* Available data
--------

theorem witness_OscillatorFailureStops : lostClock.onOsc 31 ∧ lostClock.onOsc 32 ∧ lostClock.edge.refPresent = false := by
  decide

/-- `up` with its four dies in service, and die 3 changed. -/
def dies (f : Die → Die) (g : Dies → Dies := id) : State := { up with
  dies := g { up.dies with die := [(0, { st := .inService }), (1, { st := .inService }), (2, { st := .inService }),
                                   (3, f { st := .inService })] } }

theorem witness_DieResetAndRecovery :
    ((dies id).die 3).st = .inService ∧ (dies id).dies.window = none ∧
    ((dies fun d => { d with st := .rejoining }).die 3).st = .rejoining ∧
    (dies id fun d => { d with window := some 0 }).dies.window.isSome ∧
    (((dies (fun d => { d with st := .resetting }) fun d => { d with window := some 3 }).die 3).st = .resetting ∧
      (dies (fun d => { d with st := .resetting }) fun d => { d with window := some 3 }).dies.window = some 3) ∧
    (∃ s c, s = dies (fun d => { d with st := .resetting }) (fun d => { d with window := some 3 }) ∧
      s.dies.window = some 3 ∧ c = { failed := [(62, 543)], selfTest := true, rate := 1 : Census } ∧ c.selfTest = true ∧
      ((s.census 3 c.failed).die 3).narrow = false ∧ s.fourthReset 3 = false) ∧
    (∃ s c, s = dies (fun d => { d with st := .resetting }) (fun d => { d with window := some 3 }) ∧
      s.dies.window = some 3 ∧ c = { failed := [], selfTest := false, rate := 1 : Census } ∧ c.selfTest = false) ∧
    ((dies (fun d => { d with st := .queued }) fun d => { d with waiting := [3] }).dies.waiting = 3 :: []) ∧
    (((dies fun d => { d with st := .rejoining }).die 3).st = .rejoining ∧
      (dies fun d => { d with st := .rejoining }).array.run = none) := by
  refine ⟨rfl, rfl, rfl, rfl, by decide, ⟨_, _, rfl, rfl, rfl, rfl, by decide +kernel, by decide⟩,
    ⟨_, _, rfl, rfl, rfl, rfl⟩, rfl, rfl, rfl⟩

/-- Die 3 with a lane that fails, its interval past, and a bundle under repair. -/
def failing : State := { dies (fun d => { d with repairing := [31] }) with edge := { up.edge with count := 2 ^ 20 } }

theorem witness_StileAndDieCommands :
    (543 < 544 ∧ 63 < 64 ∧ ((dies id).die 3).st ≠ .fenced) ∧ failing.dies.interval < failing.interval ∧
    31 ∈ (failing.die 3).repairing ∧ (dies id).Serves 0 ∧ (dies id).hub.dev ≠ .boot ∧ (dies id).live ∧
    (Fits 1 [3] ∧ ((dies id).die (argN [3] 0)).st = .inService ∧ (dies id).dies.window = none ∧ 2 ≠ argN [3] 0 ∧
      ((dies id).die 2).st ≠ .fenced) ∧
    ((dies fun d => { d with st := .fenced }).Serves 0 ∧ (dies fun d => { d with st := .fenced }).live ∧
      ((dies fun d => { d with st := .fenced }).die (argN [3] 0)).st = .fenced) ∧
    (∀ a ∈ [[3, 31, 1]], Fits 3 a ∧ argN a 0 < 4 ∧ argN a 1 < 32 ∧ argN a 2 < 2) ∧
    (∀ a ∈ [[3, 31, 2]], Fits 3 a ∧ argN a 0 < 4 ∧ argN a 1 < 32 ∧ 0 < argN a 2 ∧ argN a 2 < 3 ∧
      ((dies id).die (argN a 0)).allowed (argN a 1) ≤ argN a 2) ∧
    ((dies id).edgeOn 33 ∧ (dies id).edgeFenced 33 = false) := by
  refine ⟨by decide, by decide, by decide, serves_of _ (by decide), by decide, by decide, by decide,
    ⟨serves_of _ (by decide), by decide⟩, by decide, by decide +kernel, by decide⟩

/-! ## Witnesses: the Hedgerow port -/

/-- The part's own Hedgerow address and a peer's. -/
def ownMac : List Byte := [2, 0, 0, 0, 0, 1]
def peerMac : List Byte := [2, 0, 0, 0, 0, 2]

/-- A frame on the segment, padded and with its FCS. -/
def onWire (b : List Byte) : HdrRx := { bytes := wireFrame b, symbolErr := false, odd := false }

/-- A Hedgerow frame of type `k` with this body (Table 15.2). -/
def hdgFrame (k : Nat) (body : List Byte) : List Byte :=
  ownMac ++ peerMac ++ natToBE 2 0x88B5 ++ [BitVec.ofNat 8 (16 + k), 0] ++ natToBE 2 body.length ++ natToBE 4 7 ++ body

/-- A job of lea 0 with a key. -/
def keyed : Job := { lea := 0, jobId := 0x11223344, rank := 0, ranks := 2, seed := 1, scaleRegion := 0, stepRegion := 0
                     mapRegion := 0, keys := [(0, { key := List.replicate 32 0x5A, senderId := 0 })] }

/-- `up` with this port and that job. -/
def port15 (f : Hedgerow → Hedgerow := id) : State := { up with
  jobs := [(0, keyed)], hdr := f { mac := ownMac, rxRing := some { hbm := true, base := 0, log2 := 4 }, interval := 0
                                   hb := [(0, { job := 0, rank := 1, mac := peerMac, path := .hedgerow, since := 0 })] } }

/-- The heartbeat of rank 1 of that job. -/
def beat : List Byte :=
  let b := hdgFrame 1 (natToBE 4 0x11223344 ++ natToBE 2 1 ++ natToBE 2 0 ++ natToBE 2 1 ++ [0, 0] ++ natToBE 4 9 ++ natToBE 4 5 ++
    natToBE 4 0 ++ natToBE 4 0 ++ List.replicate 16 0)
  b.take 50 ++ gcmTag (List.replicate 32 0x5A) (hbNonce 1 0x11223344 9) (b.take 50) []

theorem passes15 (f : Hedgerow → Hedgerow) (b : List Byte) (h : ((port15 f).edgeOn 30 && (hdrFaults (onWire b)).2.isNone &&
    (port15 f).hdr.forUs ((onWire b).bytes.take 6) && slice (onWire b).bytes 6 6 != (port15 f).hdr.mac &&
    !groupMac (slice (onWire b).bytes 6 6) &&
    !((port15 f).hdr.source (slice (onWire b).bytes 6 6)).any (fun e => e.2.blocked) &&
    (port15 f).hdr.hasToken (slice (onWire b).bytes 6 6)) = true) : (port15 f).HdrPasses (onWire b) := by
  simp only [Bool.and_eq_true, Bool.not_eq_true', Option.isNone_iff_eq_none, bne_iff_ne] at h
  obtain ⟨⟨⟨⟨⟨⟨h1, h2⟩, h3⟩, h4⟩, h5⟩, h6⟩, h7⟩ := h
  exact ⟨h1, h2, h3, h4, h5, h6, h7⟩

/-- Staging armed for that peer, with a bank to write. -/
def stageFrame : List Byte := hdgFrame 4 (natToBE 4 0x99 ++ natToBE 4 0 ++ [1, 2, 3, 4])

--------

* Exercise directions
Restate each entry above word for word.

* Answer area
theorem witness_OscillatorFailureStops : lostClock.onOsc 31 ∧ lostClock.onOsc 32 ∧ lostClock.edge.refPresent = false := by
  decide

/-- `up` with its four dies in service, and die 3 changed. -/
def dies (f : Die → Die) (g : Dies → Dies := id) : State := { up with
  dies := g { up.dies with die := [(0, { st := .inService }), (1, { st := .inService }), (2, { st := .inService }),
                                   (3, f { st := .inService })] } }

theorem witness_DieResetAndRecovery :
    ((dies id).die 3).st = .inService ∧ (dies id).dies.window = none ∧
    ((dies fun d => { d with st := .rejoining }).die 3).st = .rejoining ∧
    (dies id fun d => { d with window := some 0 }).dies.window.isSome ∧
    (((dies (fun d => { d with st := .resetting }) fun d => { d with window := some 3 }).die 3).st = .resetting ∧
      (dies (fun d => { d with st := .resetting }) fun d => { d with window := some 3 }).dies.window = some 3) ∧
    (∃ s c, s = dies (fun d => { d with st := .resetting }) (fun d => { d with window := some 3 }) ∧
      s.dies.window = some 3 ∧ c = { failed := [(62, 543)], selfTest := true, rate := 1 : Census } ∧ c.selfTest = true ∧
      ((s.census 3 c.failed).die 3).narrow = false ∧ s.fourthReset 3 = false) ∧
    (∃ s c, s = dies (fun d => { d with st := .resetting }) (fun d => { d with window := some 3 }) ∧
      s.dies.window = some 3 ∧ c = { failed := [], selfTest := false, rate := 1 : Census } ∧ c.selfTest = false) ∧
    ((dies (fun d => { d with st := .queued }) fun d => { d with waiting := [3] }).dies.waiting = 3 :: []) ∧
    (((dies fun d => { d with st := .rejoining }).die 3).st = .rejoining ∧
      (dies fun d => { d with st := .rejoining }).array.run = none) := by
  refine ⟨rfl, rfl, rfl, rfl, by decide, ⟨_, _, rfl, rfl, rfl, rfl, by decide +kernel, by decide⟩,
    ⟨_, _, rfl, rfl, rfl, rfl⟩, rfl, rfl, rfl⟩

/-- Die 3 with a lane that fails, its interval past, and a bundle under repair. -/
def failing : State := { dies (fun d => { d with repairing := [31] }) with edge := { up.edge with count := 2 ^ 20 } }

theorem witness_StileAndDieCommands :
    (543 < 544 ∧ 63 < 64 ∧ ((dies id).die 3).st ≠ .fenced) ∧ failing.dies.interval < failing.interval ∧
    31 ∈ (failing.die 3).repairing ∧ (dies id).Serves 0 ∧ (dies id).hub.dev ≠ .boot ∧ (dies id).live ∧
    (Fits 1 [3] ∧ ((dies id).die (argN [3] 0)).st = .inService ∧ (dies id).dies.window = none ∧ 2 ≠ argN [3] 0 ∧
      ((dies id).die 2).st ≠ .fenced) ∧
    ((dies fun d => { d with st := .fenced }).Serves 0 ∧ (dies fun d => { d with st := .fenced }).live ∧
      ((dies fun d => { d with st := .fenced }).die (argN [3] 0)).st = .fenced) ∧
    (∀ a ∈ [[3, 31, 1]], Fits 3 a ∧ argN a 0 < 4 ∧ argN a 1 < 32 ∧ argN a 2 < 2) ∧
    (∀ a ∈ [[3, 31, 2]], Fits 3 a ∧ argN a 0 < 4 ∧ argN a 1 < 32 ∧ 0 < argN a 2 ∧ argN a 2 < 3 ∧
      ((dies id).die (argN a 0)).allowed (argN a 1) ≤ argN a 2) ∧
    ((dies id).edgeOn 33 ∧ (dies id).edgeFenced 33 = false) := by
  refine ⟨by decide, by decide, by decide, serves_of _ (by decide), by decide, by decide, by decide,
    ⟨serves_of _ (by decide), by decide⟩, by decide, by decide +kernel, by decide⟩

/-! ## Witnesses: the Hedgerow port -/

/-- The part's own Hedgerow address and a peer's. -/
def ownMac : List Byte := [2, 0, 0, 0, 0, 1]
def peerMac : List Byte := [2, 0, 0, 0, 0, 2]

/-- A frame on the segment, padded and with its FCS. -/
def onWire (b : List Byte) : HdrRx := { bytes := wireFrame b, symbolErr := false, odd := false }

/-- A Hedgerow frame of type `k` with this body (Table 15.2). -/
def hdgFrame (k : Nat) (body : List Byte) : List Byte :=
  ownMac ++ peerMac ++ natToBE 2 0x88B5 ++ [BitVec.ofNat 8 (16 + k), 0] ++ natToBE 2 body.length ++ natToBE 4 7 ++ body

/-- A job of lea 0 with a key. -/
def keyed : Job := { lea := 0, jobId := 0x11223344, rank := 0, ranks := 2, seed := 1, scaleRegion := 0, stepRegion := 0
                     mapRegion := 0, keys := [(0, { key := List.replicate 32 0x5A, senderId := 0 })] }

/-- `up` with this port and that job. -/
def port15 (f : Hedgerow → Hedgerow := id) : State := { up with
  jobs := [(0, keyed)], hdr := f { mac := ownMac, rxRing := some { hbm := true, base := 0, log2 := 4 }, interval := 0
                                   hb := [(0, { job := 0, rank := 1, mac := peerMac, path := .hedgerow, since := 0 })] } }

/-- The heartbeat of rank 1 of that job. -/
def beat : List Byte :=
  let b := hdgFrame 1 (natToBE 4 0x11223344 ++ natToBE 2 1 ++ natToBE 2 0 ++ natToBE 2 1 ++ [0, 0] ++ natToBE 4 9 ++ natToBE 4 5 ++
    natToBE 4 0 ++ natToBE 4 0 ++ List.replicate 16 0)
  b.take 50 ++ gcmTag (List.replicate 32 0x5A) (hbNonce 1 0x11223344 9) (b.take 50) []

theorem passes15 (f : Hedgerow → Hedgerow) (b : List Byte) (h : ((port15 f).edgeOn 30 && (hdrFaults (onWire b)).2.isNone &&
    (port15 f).hdr.forUs ((onWire b).bytes.take 6) && slice (onWire b).bytes 6 6 != (port15 f).hdr.mac &&
    !groupMac (slice (onWire b).bytes 6 6) &&
    !((port15 f).hdr.source (slice (onWire b).bytes 6 6)).any (fun e => e.2.blocked) &&
    (port15 f).hdr.hasToken (slice (onWire b).bytes 6 6)) = true) : (port15 f).HdrPasses (onWire b) := by
  simp only [Bool.and_eq_true, Bool.not_eq_true', Option.isNone_iff_eq_none, bne_iff_ne] at h
  obtain ⟨⟨⟨⟨⟨⟨h1, h2⟩, h3⟩, h4⟩, h5⟩, h6⟩, h7⟩ := h
  exact ⟨h1, h2, h3, h4, h5, h6, h7⟩

/-- Staging armed for that peer, with a bank to write. -/
def stageFrame : List Byte := hdgFrame 4 (natToBE 4 0x99 ++ natToBE 4 0 ++ [1, 2, 3, 4])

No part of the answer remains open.